= Instructions for the task =
Look through the records below for lines containing the string "IEEE", and report how many there are, nothing else.

Stored data:
-- ==== Sys2Proof/Machine/Digest.lean ====
section
/-! DEFINITION. The check codes and digests the spec names and whose definitions are public standards: CRC-32 (IEEE
802.3), CRC-32C (Castagnoli) and SHA-256 (FIPS 180-4), written from those standards (log 10). -/

namespace Sys2Proof.Machine

/-- One bit of a reflected CRC. -/
def crcBit (poly : Word32) (c : Word32) : Word32 :=
  if c.getLsbD 0 then (c >>> 1) ^^^ poly else c >>> 1

/-- One byte of a reflected CRC. -/
def crcByte (poly : Word32) (c : Word32) (b : Byte) : Word32 :=
  let x := c ^^^ b.setWidth 32
  crcBit poly (crcBit poly (crcBit poly (crcBit poly (crcBit poly (crcBit poly (crcBit poly (crcBit poly x)))))))

/-- The reflected generator of CRC-32. -/
def crc32Poly : Word32 := 0xEDB88320

/-- The reflected generator of CRC-32C. -/
def crc32cPoly : Word32 := 0x82F63B78

/-- CRC over bytes with the usual start and final complement. -/
def crcOf (poly : Word32) (bs : List Byte) : Word32 := ~~~ (bs.foldl (crcByte poly) 0xFFFFFFFF)

/-- IEEE 802.3 CRC-32. -/
def crc32 (bs : List Byte) : Nat := (crcOf crc32Poly bs).toNat

/-- CRC-32C. -/
def crc32c (bs : List Byte) : Nat := (crcOf crc32cPoly bs).toNat

/-- Word `i` of words packed into one number, the first in the low bits. -/
def packedWord (v i : Nat) : Nat := v / 2 ^ (32 * i) % 2 ^ 32

/-- Words 0 to 15 of the round constants, the first in the low bits. -/
def shaK0 : Nat := 0xC19BF1749BDC06A780DEB1FE72BE5D74550C7DC3243185BE12835B01D807AA98AB1C5ED5923F82A459F111F13956C25BE9B5DBA5B5C0FBCF71374491428A2F98

/-- Words 16 to 31 of the round constants, the first in the low bits. -/
def shaK1 : Nat := 0x1429296706CA6351D5A79147C6E00BF3BF597FC7B00327C8A831C66D983E515276F988DA5CB0A9DC4A7484AA2DE92C6F240CA1CC0FC19DC6EFBE4786E49B69C1

/-- Words 32 to 47 of the round constants, the first in the low bits. -/
def shaK2 : Nat := 0x106AA070F40E3585D6990624D192E819C76C51A3C24B8B70A81A664BA2BFE8A192722C8581C2C92E766A0ABB650A735453380D134D2C6DFC2E1B213827B70A85

/-- Words 48 to 63 of the round constants, the first in the low bits. -/
def shaK3 : Nat := 0xC67178F2BEF9A3F7A4506CEB90BEFFFA8CC7020884C8781478A5636F748F82EE682E6FF35B9CCA4F4ED8AA4A391C0CB334B0BCB52748774C1E376C0819A4C116

/-- Round constant `i` of SHA-256. -/
def shaK (i : Nat) : Nat :=
  packedWord (if i < 16 then shaK0 else if i < 32 then shaK1 else if i < 48 then shaK2 else shaK3) (i % 16)

/-- The eight working words of SHA-256. -/
abbrev ShaState := List Word32

/-- Initial hash value, packed. -/
def shaInit : ShaState := (List.range 8).map (fun i => BitVec.ofNat 32 (packedWord 0x5BE0CD191F83D9AB9B05688C510E527FA54FF53A3C6EF372BB67AE856A09E667 i))

def shaRotr (x : Word32) (n : Nat) : Word32 := x.rotateRight n

/-- Sixteen words of a block, then the schedule extended by `n` words; the list is kept newest first. -/
def shaSchedule : Nat → List Word32 → List Word32
  | 0, w => w
  | n + 1, w =>
    let w2 := w.getD 1 0
    let w7 := w.getD 6 0
    let w15 := w.getD 14 0
    let w16 := w.getD 15 0
    let s0 := shaRotr w15 7 ^^^ shaRotr w15 18 ^^^ (w15 >>> 3)
    let s1 := shaRotr w2 17 ^^^ shaRotr w2 19 ^^^ (w2 >>> 10)
    shaSchedule n ((w16 + s0 + w7 + s1) :: w)

/-- One round. -/
def shaRound (h : ShaState) (kw : Nat × Word32) : ShaState :=
  match h with
  | [a, b, c, d, e, f, g, hh] =>
    let s1 := shaRotr e 6 ^^^ shaRotr e 11 ^^^ shaRotr e 25
    let ch := (e &&& f) ^^^ (~~~ e &&& g)
    let t1 := hh + s1 + ch + BitVec.ofNat 32 kw.1 + kw.2
    let s0 := shaRotr a 2 ^^^ shaRotr a 13 ^^^ shaRotr a 22
    let maj := (a &&& b) ^^^ (a &&& c) ^^^ (b &&& c)
    [t1 + (s0 + maj), a, b, c, d + t1, e, f, g]
  | _ => h

/-- The big-endian words of a block. -/
def shaWords : Nat → List Byte → List Word32
  | 0, _ => []
  | n + 1, bs => BitVec.ofNat 32 (be (bs.take 4)) :: shaWords n (bs.drop 4)

/-- One 64-byte block. -/
def shaBlock (h : ShaState) (bs : List Byte) : ShaState :=
  let w := (shaSchedule 48 (shaWords 16 bs).reverse).reverse
  List.zipWith (· + ·) h ((((List.range 64).map shaK).zip w).foldl shaRound h)

/-- `n` blocks. -/
def shaBlocks : Nat → ShaState → List Byte → ShaState
  | 0, h, _ => h
  | n + 1, h, bs => shaBlocks n (shaBlock h (bs.take 64)) (bs.drop 64)

/-- SHA-256 of a byte string. -/
def sha256 (bs : List Byte) : List Byte :=
  let n := bs.length
  let zeros := (119 - n % 64) % 64
  let m := bs ++ [0x80] ++ List.replicate zeros 0 ++ toBe 8 (8 * n)
  (shaBlocks (m.length / 64) shaInit m).flatMap (fun w => toBe 4 w.toNat)

end Sys2Proof.Machine
end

= Exercise response =
2